I think you are right about the thick custard but that is how we make ours--all on the stove top and it is very easy to scramble it. But once you get the technique down it sure makes it easy to knock out 25 or 30 in one shot. I also think the final product is very good, the chef who taught me this went to school in Denmark for six years so maybe he knows something I don't.....I was suprised to see it done this way too, shocked is a better word but he is the pastry chef so.....I can post recipe if anyone is interested.


----------



## thebighat (Feb 21, 2001)

I tried this the other day and it worked. I used Jacque Pepin's recipe. 

1 cup milk
1 cup cream
4 yolks
1 egg
3 tb sugar
vanilla to taste.

cooked it in a double boiler, then put it in cups and baked it for 20 min. It worked perfectly. I think next time I would use two eggs and 3 yolks.


----------



## dominique (Jan 15, 2001)

fontzmark, I cook my brulees on the stove top too. In spite of the frantic stirring, I think it's tons easier. I prefer the texture too, a lot silkier than the oven baked. I've found that for my recipe the higher-fat creams will mess it up though. 

I added an espresso brulee to the menu this month and it's been selling really well. I just add a tablespoon of the ground bean to the cream and cut out some of the vanilla. I'm pouring the mix in a coffee cup and they're serving it on a saucer just like a cup of coffee. A chocolate dipped spoon on the side for garnish and that's it but everyone loves it.


----------



## angrychef (Jan 15, 2001)

fontzmark, please post recipe. I would like to try it out, since all the creme brulees I have done have been in the oven. I will compare both techniques. Thanks.


----------



## mudbug (Dec 30, 1999)

Angrychef,

Here are lots of creme brulee recipes for you to browse not utilizing the oven.


----------



## fontzmark (Aug 13, 2000)

No Bake creme brulee

40 egg yolks
1 cup sugar
1 cup maple syrup
4 qts. heavy cream
4 van. beans split/scraped
1 cup orange liquor (Curaco or something)
4 oz. corn starch

mix yolks, sugar and syrup.
add beans to cream and bring to almost boiling on stove top ( use a heavy pot)
Make a slurry with the booze and starch.
When cream is hot, temper the egg mixture(I temper a lot of it, I wisk about half of the cream into the eggs.)
Pour the rest of the egg mixture into the cream. I do this whole process on high heat and move the pot on and off the flame. If your pot is very heavy and holds heat well this process can go very fast. Wisk like ****, so the eggs don't scramble and add the slurry, continue to cook until mix thickens slightly. Poor mixture into a clean bowl to stop the cooking action, I always have cooked stuff on the bottom of the pan. This is the hard part...knowing when you have cooked it enough...without scrambling it...after you have it in a bowl, strain the mixture into big plastic pitchers and working fast pour into your service cups.

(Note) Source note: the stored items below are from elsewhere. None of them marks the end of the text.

/-- SET_FAULT_MODE sets one class's mode, ACK_FAULTS acknowledges all, READ_FAULTS reads, and ALERT follows at once
(R184; R186; R187). -/
def Obligations.FaultLogRequestsAct : Prop :=
  ∀ (s : State) (l : Link),
    (∀ c m : Nat, c ≤ 255 → m ≤ 255 → s.st.op = .none → s.takes l .setFaultMode [byte c, byte m] = true →
      (9 < c → exec (.setFaultMode l [byte c, byte m]) s = .next (s.answered l .setFaultMode .range [0, 0, 255])) ∧
      (c ≤ 9 → 2 < m → exec (.setFaultMode l [byte c, byte m]) s = .next (s.answered l .setFaultMode .range [0, 1, 255]))) ∧
    (∀ (c : FaultClass) (m : FaultMode), s.st.op = .none →
      s.takes l .setFaultMode [byte c.code, byte m.code] = true →
      (s.fl.modes.get c = m →
        exec (.setFaultMode l [byte c.code, byte m.code]) s = .next (s.answered l .setFaultMode .already [])) ∧
      (s.fl.modes.get c ≠ m → ∃ modes : FaultModes, modes.get c = m ∧ (∀ d, d ≠ c → modes.get d = s.fl.modes.get d) ∧
        exec (.setFaultMode l [byte c.code, byte m.code]) s = .next { s.answered l .setFaultMode .done [] with
          fl := { s.fl with
            modes := modes
            alert := s.fl.records.any (fun r => !r.acked && decide (modes.get r.kind.cls = .alert)) } })) ∧
    (s.takes l .ackFaults [] = true →
      exec (.ackFaults l []) s = .next { s.answered l .ackFaults .done [] with
        fl := { s.fl with records := s.fl.records.map (fun r => { r with acked := true }), alert := false } }) ∧
    (∀ n : Nat, n ≤ 255 → s.takes l .readFaults [byte n] = true →
      exec (.readFaults l [byte n]) s = .next
        (if 31 < n then s.answered l .readFaults .range [0, 0, 255]
         else s.answered l .readFaults .done
           (byte s.fl.records.length :: ((s.fl.records.drop n).take 16).flatMap faultBytes)))
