theorem State.completeCue_whole (s : State) (c : Latched) (late closing : Bool) (q : Option BarBeat) :
    Whole s (s.completeCue c late closing q) := by
  have aux1 : ∀ u : State, Whole u (if late then u.reportCue .late q else u) := by
    intro u
    split
    · exact (u.reportCue_linksOnly _ _).whole
    · exact Whole.refl u
  have aux2 : ∀ (u : State) (n : Notice), Whole u (if c.record.isNotify then u.cueNotice n else u) := by
    intro u n
    split
    · exact (u.cueNotice_linksOnly _).whole
    · exact Whole.refl u
  have aux3 : ∀ u : State, Whole u (match c.record.action with | .nextSong => u | _ => u.moveOn c.record q) := by
    intro u
    split
    · exact Whole.refl u
    · exact u.moveOn_whole _ _
  exact ((((s.doAction_whole c closing q).trans (State.writeStatus_whole _ _ _)).trans (aux1 _)).trans (aux2 _ _)).trans
    (aux3 _)

theorem State.chain_whole (closing : Bool) (q : Option BarBeat) : ∀ (n : Nat) (s : State), Whole s (State.chain closing q n s)
  | 0, s => Whole.refl s
  | n + 1, s => by
    unfold State.chain
    split
    · exact Whole.refl s
    · split
      · exact (s.completeCue_whole _ _ _ _).trans (State.chain_whole closing q n _)
      · exact (s.reportCue_linksOnly _ _).whole

theorem State.fire_whole (s : State) (c : Latched) (late closing : Bool) (q : Option BarBeat) :
    Whole s (s.fire c late closing q) :=
  ((s.withCs_whole _).trans (State.completeCue_whole _ _ _ _ _)).trans (State.chain_whole _ _ _ _)

theorem State.applySegueRecord_whole (s : State) (q : Option BarBeat) : Whole s (s.applySegueRecord q) := by
  unfold State.applySegueRecord
  split
  · exact Whole.refl s
  · simp only
    split
    · exact (s.withCs_whole _).trans (State.askPatterns_whole _ _ _)
    · exact ((s.withCs_whole _).trans (State.askPatterns_whole _ _ _)).trans (State.becomeCurrent_whole _ _ _ _)

theorem State.sequencerBeat_whole (s : State) (ev : BeatEvent) : Whole s (s.sequencerBeat ev) := by
  have aux1 : ∀ u : State, Whole u (if ev.isBar then u.applySegueRecord (some ⟨ev.bar, ev.beat⟩) else u) := by
    intro u
    split
    · exact u.applySegueRecord_whole _
    · exact Whole.refl u
  have aux2 : ∀ u : State, Whole u (if u.cs.state = .waiting then u.leadCheck else u) := by
    intro u
    split
    · exact u.leadCheck_whole
    · exact Whole.refl u
  have h := ((s.withCs_whole { s.cs with boundary := 0, chained := false }).trans (aux1 _)).trans (aux2 _)
  have aux3 : ∀ u : State, Whole s u → Whole s
      (if u.cs.state = .waiting ∧ (ev.transport = .running ∨ ev.transport = .stopping) then
        match u.cs.current with
        | none => u
        | some c =>
          match firing u.cs c.record ev.bar ev.beat with
          | some late => u.fire c late ev.closing (some ⟨ev.bar, ev.beat⟩)
          | none => u
      else u) := by
    intro u hu
    split
    · split
      · exact hu
      · split
        · exact hu.trans (State.fire_whole _ _ _ _ _)
        · exact hu
    · exact hu
  exact aux3 _ h

theorem State.sequencerClosed_whole (s : State) : Whole s s.sequencerClosed := by
  unfold State.sequencerClosed
  simp only
  split
  · exact s.withCs_whole _
  · split
    · exact s.withCs_whole _
    · split
      · exact s.withCs_whole _
      · exact (s.withCs_whole _).trans (State.songSelect_whole _ _ _ _ _)

theorem State.goStopped_whole (s : State) (c : Latched) : Whole s (s.goStopped c) :=
  (s.withCs_whole _).trans (State.fire_whole _ _ _ _ _)

theorem State.chaseCue_whole (s : State) (c : Latched) (b : Bool) : Whole s (s.chaseCue c b) := by
  unfold State.chaseCue
  simp only
  refine Whole.trans ?_ (State.writeStatus_whole _ _ _)
  split
  · split
    · exact Whole.refl s
    · exact s.doAction_whole _ _ _
  · exact Whole.refl s
  · exact Whole.refl s
  · exact Whole.refl s
  · exact Whole.refl s
  · exact s.doAction_whole _ _ _
  · exact s.doAction_whole _ _ _
  · exact s.doAction_whole _ _ _
  · exact s.doAction_whole _ _ _
  · exact s.doAction_whole _ _ _

theorem State.chaseCues_whole : ∀ (cs : List Latched) (s : State), Whole s (s.chaseCues cs)
  | [], s => Whole.refl s
  | c :: r, s => (s.chaseCue_whole c _).trans (State.chaseCues_whole r _)

theorem State.chase_whole (s : State) (bar : Nat) : Whole s (s.chase bar) := by
  have aux : ∀ (u : State) (f : Option FaultKind), Whole u (match f with | some k => u.report k none | none => u) := by
    intro u f
    split
    · exact (u.report_linksOnly _ _).whole
    · exact Whole.refl u
  unfold State.chase
  split
  · exact Whole.refl s
  · simp only
    split
    · exact s.dropCurrent_whole.trans (State.endSong_whole _)
    · split
      · exact ((s.dropCurrent_whole.trans (aux _ _)).trans (State.chaseCues_whole _ _)).trans (State.endSong_whole _)
      · exact ((s.dropCurrent_whole.trans (aux _ _)).trans (State.chaseCues_whole _ _)).trans
          (State.becomeCurrent_whole _ _ _ _)

theorem State.restartSequencer_whole (s : State) : Whole s s.restartSequencer := s.withCs_whole _

/-! ## Beats and ticks -/

theorem State.choose_whole (s : State) : Whole s s.choose := s.choose_watchOnly.whole

theorem State.takeBeat_whole (s : State) (ev : BeatEvent) (t : Taker) : Whole s (s.takeBeat ev t) := by
  cases t
  · exact s.clickBeat_whole ev
  · exact (s.routerBeat_routerOnly _).whole
  · exact s.sequencerBeat_whole ev
  · exact (s.beatNotice_linksOnly _ _ _ _).whole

I think this is a really good recipie, but what do I know??? It is thick and creamy, velvety smooth with a lot of vanilla flavor and just a hint of maple at the end, easy to make a chocolate version with this base too.


----------



## m brown (May 29, 1999)

While endlessly whisking the key lime curd over the boiling h2o I gave thought to the no bake method. I approve as it is the same technique! Just don't stop whisking!!


----------



## dominique (Jan 15, 2001)

My no-bake recipe is easier but fontzmarks sure sounds intriguing!

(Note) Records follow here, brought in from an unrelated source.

-- ==== Sys2Proof/Laws/Settings.lean ====
section
/-! SUPPORT. What releases and changes of settings keep, and the settings that an image taken whole leaves in force. -/

namespace Sys2Proof.Machine

/-- What releases and new settings keep: the engine, the sequencer, the live map, the click, the store, the modes of the
Fault Log, the miss limit, and every output's settings. -/
structure Kept (s t : State) : Prop where
  te : t.te = s.te
  cs : t.cs = s.cs
  ck : t.ck = s.ck
  live : t.lr.live = s.lr.live
  limit : t.sw.limit = s.sw.limit
  modes : t.fl.modes = s.fl.modes
  st : t.st = s.st
  outs : ∀ o, (t.midiOut o).settings = (s.midiOut o).settings

theorem Kept.refl (s : State) : Kept s s := ⟨rfl, rfl, rfl, rfl, rfl, rfl, rfl, fun _ => rfl⟩

theorem Kept.trans {s t u : State} (h : Kept s t) (k : Kept t u) : Kept s u :=
  ⟨k.te.trans h.te, k.cs.trans h.cs, k.ck.trans h.ck, k.live.trans h.live, k.limit.trans h.limit, k.modes.trans h.modes,
    k.st.trans h.st, fun o => (k.outs o).trans (h.outs o)⟩

theorem WatchOnly.kept {s t : State} (h : WatchOnly s t) : Kept s t :=
  ⟨h.te, h.cs, h.ck, h.live, h.limit, h.modes, h.st, fun o => by simp [State.midiOut, h.op]⟩

theorem LinksOnly.kept {s t : State} (h : LinksOnly s t) : Kept s t := h.watchOnly.kept

theorem State.setOut_kept (s : State) (o : OutPort) (x : MidiOut) (h : x.settings = (s.midiOut o).settings) :
    Kept s (s.setOut o x) := by
  refine ⟨rfl, rfl, rfl, rfl, rfl, rfl, rfl, fun p => ?_⟩
  by_cases hp : p = o
  · subst hp; simpa [State.midiOut, State.setOut] using h
  · simp [State.midiOut, State.setOut, PerOut.get_set_of_ne _ _ hp]

theorem MidiOut.kick_settings (x : MidiOut) (now : Stamp) : (x.kick now).settings = x.settings := by
  unfold MidiOut.kick
  split
  · unfold MidiOut.nextByte
    split
    · rfl
    · split
      · rfl
      · split
        · unfold MidiOut.startMessage
          split
          · split <;> rfl
          · rfl
        · rfl
  · rfl

theorem State.offerNoteOff_kept (s : State) (o : OutPort) (c : Chan) (k v : Nat) : Kept s (s.offerNoteOff o c k v) := by
  unfold State.offerNoteOff
  simp only
  split
  · exact Kept.refl s
  · exact s.setOut_kept o _ (MidiOut.kick_settings _ _)

theorem State.heldOnly_kept (s : State) (r : LayerRouter) (h : r.live = s.lr.live) : Kept s { s with lr := r } :=
  ⟨rfl, rfl, rfl, h, rfl, rfl, rfl, fun _ => rfl⟩

theorem State.releaseEntry_kept (s : State) (e : HeldEntry) (r : Nat) : Kept s (s.releaseEntry e r) := by
  unfold State.releaseEntry State.releaseTargets
  refine (s.heldOnly_kept { s.lr with held := s.lr.held.erase e } rfl).trans (foldl_rel Kept Kept.refl Kept.trans (fun u t => ?_) _ _)
  unfold State.releaseTarget
  split
  · exact u.offerNoteOff_kept _ _ _ _
  · exact (u.mirrorOff_watchOnly _ _).kept

theorem State.releaseWhere_kept (p : HeldEntry → Bool) (r : HeldEntry → Nat) :
    ∀ (n : Nat) (s : State), Kept s (State.releaseWhere p r n s)
  | 0, s => Kept.refl s
  | n + 1, s => by
    unfold State.releaseWhere
    split
    · exact Kept.refl s
    · exact (s.releaseEntry_kept _ _).trans (State.releaseWhere_kept p r n _)

theorem State.setIn_kept (s : State) (i : InPort) (x : MidiIn) : Kept s (s.setIn i x) :=
  ⟨rfl, rfl, rfl, rfl, rfl, rfl, rfl, fun _ => rfl⟩

/-- New settings of one input: what they keep, and the settings every input then has (R49). -/
theorem State.applyInput_kept (s : State) (i : InPort) (t : InSettings) :
    Kept s (s.applyInput i t) ∧ ((s.applyInput i t).midiIn i).settings = t ∧
      ∀ j, j ≠ i → ((s.applyInput i t).midiIn j).settings = (s.midiIn j).settings := by
  have hset : ∀ (u : State) (x : MidiIn), ((u.setIn i x).midiIn i) = x ∧ ∀ j, j ≠ i → ((u.setIn i x).midiIn j) = u.midiIn j :=
    fun u x => ⟨by simp [State.midiIn, State.setIn], fun j hj => by simp [State.midiIn, State.setIn, PerIn.get_set_of_ne _ _ hj]⟩
  have hrel : ∀ (u : State) (p : HeldEntry → Bool) (r : HeldEntry → Nat), Kept u (u.releaseAll p r) ∧ (u.releaseAll p r).ip = u.ip :=
    fun u p r => ⟨State.releaseWhere_kept p r _ u, (u.releaseAll_routerOnly p r).ip⟩
  unfold State.applyInput
  simp only
  split
  · obtain ⟨h1, h2⟩ := hrel (s.setIn i { (s.midiIn i).clearParser with settings := t, sensing := .unwatched, deadline := none, sustain := 0#16 }) (fun e => decide (e.input = i)) (fun _ => 64)
    refine ⟨?_, ?_, fun j hj => ?_⟩
    · exact ((s.setIn_kept i _).trans h1).trans (State.heldOnly_kept _ _ rfl)
    · show ((State.releaseAll _ _ _).ip.get i).settings = t
      rw [h2]; exact congrArg _ (hset s _).1
    · show ((State.releaseAll _ _ _).ip.get j).settings = _
      rw [h2]; exact congrArg _ ((hset s _).2 j hj)
  · exact ⟨s.setIn_kept i _, congrArg _ (hset s _).1, fun j hj => congrArg _ ((hset s _).2 j hj)⟩
  · have hf : ∀ (cs : List Chan) (u : State), Kept u (cs.foldl (fun s c => s.dropChannel i c) u) ∧
        (∀ j, ((cs.foldl (fun s c => s.dropChannel i c) u).midiIn j).settings = (u.midiIn j).settings) := by
      intro cs
      induction cs with
      | nil => exact fun u => ⟨Kept.refl u, fun _ => rfl⟩
      | cons c r ih =>
        intro u
        have hd : Kept u (u.dropChannel i c) ∧ ∀ j, ((u.dropChannel i c).midiIn j).settings = (u.midiIn j).settings := by
          unfold State.dropChannel State.allNotesOffEvent
          simp only
          obtain ⟨h1, h2⟩ := hrel (u.setIn i { u.midiIn i with sustain := setPedal (u.midiIn i).sustain c false })
            (fun e => decide (e.input = i) && decide (e.chan = c)) (fun _ => 64)
          refine ⟨(u.setIn_kept i _).trans h1, fun j => ?_⟩
          refine (congrArg (fun p => (PerIn.get p j).settings) h2).trans ?_
          by_cases hj : j = i
          · subst hj; exact (congrArg MidiIn.settings (hset u _).1).trans rfl
          · exact congrArg _ ((hset u _).2 j hj)
        obtain ⟨h1, h2⟩ := ih (u.dropChannel i c)
        exact ⟨hd.1.trans h1, fun j => (h2 j).trans (hd.2 j)⟩
    obtain ⟨h1, h2⟩ := hf (allChans.filter (fun c => passesFilter (s.midiIn i).settings.filter c && !passesFilter t.filter c))
      (s.setIn i { s.midiIn i with settings := t })
    exact ⟨(s.setIn_kept i _).trans h1, (h2 i).trans (congrArg _ (hset s _).1), fun j hj => (h2 j).trans (congrArg _ ((hset s _).2 j hj))⟩
  · exact ⟨s.setIn_kept i _, congrArg _ (hset s _).1, fun j hj => congrArg _ ((hset s _).2 j hj)⟩

theorem MidiOut.applySettings_settings (x : MidiOut) (t : OutSettings) : (x.applySettings t).settings = t := by
  unfold MidiOut.applySettings
  simp only
  split
  · split <;> rfl
  · rfl
  · rfl
  · rfl

/-- A new miss limit keeps all but the watch, the lock and the replay-pending sets, and is in force after (R177). -/
theorem State.setLimit_kept (s : State) (n : Nat) : Kept { s with sw := { s.sw with limit := n } } (s.setLimit n) ∧
    (s.setLimit n).ip = s.ip := by
  have hl : ∀ (u : State) (x : Station), WatchOnly u (u.limitStation x) := by
    intro u x
    unfold State.limitStation
    split
    · split
      · exact u.changeStation_watchOnly _ _ _
      · exact WatchOnly.refl u
    · split
      · exact u.changeStation_watchOnly _ _ _
      · exact WatchOnly.refl u
    · exact WatchOnly.refl u
    · exact WatchOnly.refl u
    · exact WatchOnly.refl u
  have hw : WatchOnly { s with sw := { s.sw with limit := n } } (s.setLimit n) := by
    unfold State.setLimit
    simp only
    split
    · split
      · exact ((State.choose_watchOnly _).trans (hl _ .a)).trans (hl _ .b)
      · exact ((State.choose_watchOnly _).trans (hl _ .b)).trans (hl _ .a)
    · exact (hl _ .a).trans (hl _ .b)
  exact ⟨hw.kept, hw.ip⟩

/-- The settings of an image, taken whole (R182): what they keep, and the settings then in force. -/
theorem State.loadSettings_takes (s : State) (g : ShowImage) :
    let t := s.loadSettings g
    t.te = s.te ∧ t.cs = s.cs ∧ t.ck = s.ck ∧ t.lr.live = s.lr.live ∧ t.fl.modes = s.fl.modes ∧ t.st = s.st ∧
      t.sw.limit = max 3 (min 20 g.limit) ∧ (∀ i, (t.midiIn i).settings = g.inputs.get i) ∧
      ∀ o, (t.midiOut o).settings = g.outputs.get o := by
  simp only [State.loadSettings]
  have hin : ∀ (is : List InPort) (u : State), Kept u (is.foldl (fun s i => s.applyInput i (g.inputs.get i)) u) ∧
      ∀ i, (((is.foldl (fun s i => s.applyInput i (g.inputs.get i)) u).midiIn i).settings =
        if i ∈ is then g.inputs.get i else (u.midiIn i).settings) := by
    intro is
    induction is with
    | nil => exact fun u => ⟨Kept.refl u, fun i => by simp⟩
    | cons a r ih =>
      intro u
      obtain ⟨h1, h2, h3⟩ := u.applyInput_kept a (g.inputs.get a)
      obtain ⟨k1, k2⟩ := ih (u.applyInput a (g.inputs.get a))
      refine ⟨h1.trans k1, fun i => (k2 i).trans ?_⟩
      by_cases hr : i ∈ r
      · simp [hr]
      · by_cases ha : i = a
        · subst ha; simp [hr, h2]
        · simp [hr, ha, h3 i ha]
  have hout : ∀ (os : List OutPort) (u : State),
      let v := os.foldl (fun s o => s.setOut o ((s.midiOut o).applySettings (g.outputs.get o))) u
      v = { u with op := v.op } ∧ ∀ o, (v.midiOut o).settings = if o ∈ os then g.outputs.get o else (u.midiOut o).settings := by
    intro os
    induction os with
    | nil => exact fun u => ⟨rfl, fun o => by simp⟩
    | cons a r ih =>
      intro u
      obtain ⟨h1, h2⟩ := ih (u.setOut a ((u.midiOut a).applySettings (g.outputs.get a)))
      refine ⟨h1.trans rfl, fun o => (h2 o).trans ?_⟩
      by_cases hr : o ∈ r
      · simp [hr]
      · by_cases ha : o = a
        · subst ha; simp [hr, State.midiOut, State.setOut, MidiOut.applySettings_settings]
        · simp [hr, ha, State.midiOut, State.setOut, PerOut.get_set_of_ne _ _ ha]
  obtain ⟨h1, h2⟩ := hin allIns s
  obtain ⟨k1, k2⟩ := hout allOuts (allIns.foldl (fun s i => s.applyInput i (g.inputs.get i)) s)
  obtain ⟨m1, m2⟩ := State.setLimit_kept (allOuts.foldl (fun s o => s.setOut o ((s.midiOut o).applySettings (g.outputs.get o)))
    (allIns.foldl (fun s i => s.applyInput i (g.inputs.get i)) s)) (max 3 (min 20 g.limit))
  have hi : ∀ i, i ∈ allIns := by intro i; cases i <;> decide
  have ho : ∀ o, o ∈ allOuts := by intro o; cases o <;> decide
  refine ⟨?_, ?_, ?_, ?_, ?_, ?_, m1.limit, fun i => ?_, fun o => ?_⟩
  · exact (m1.te.trans (by rw [k1])).trans h1.te
  · exact (m1.cs.trans (by rw [k1])).trans h1.cs
  · exact (m1.ck.trans (by rw [k1])).trans h1.ck
  · exact (m1.live.trans (by rw [k1])).trans h1.live
  · exact (m1.modes.trans (by rw [k1])).trans h1.modes
  · exact (m1.st.trans (by rw [k1])).trans h1.st
  · unfold State.midiIn
    rw [m2, k1]
    exact (h2 i).trans (by simp [hi])
  · exact (m1.outs o).trans ((k2 o).trans (by simp [ho]))

end Sys2Proof.Machine
end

Whip over a double boiler until very thick...
30 yolks
9 oz sugar

Bring to a boil...
9c 36% cream
3 vanilla beans

Strain cream into thickened yolks and mix. 
Let set over hot water (but no longer boiling) for 5-10 minutes to allow to thicken further. Pour into cups and chill.


----------



## mudbug (Dec 30, 1999)

Eeyore,

That pinch of salt will actually bring out the sweetness of the brulee. Many savory dishes add a bit honey or sugar or another sweetener which enhances the savory flavors.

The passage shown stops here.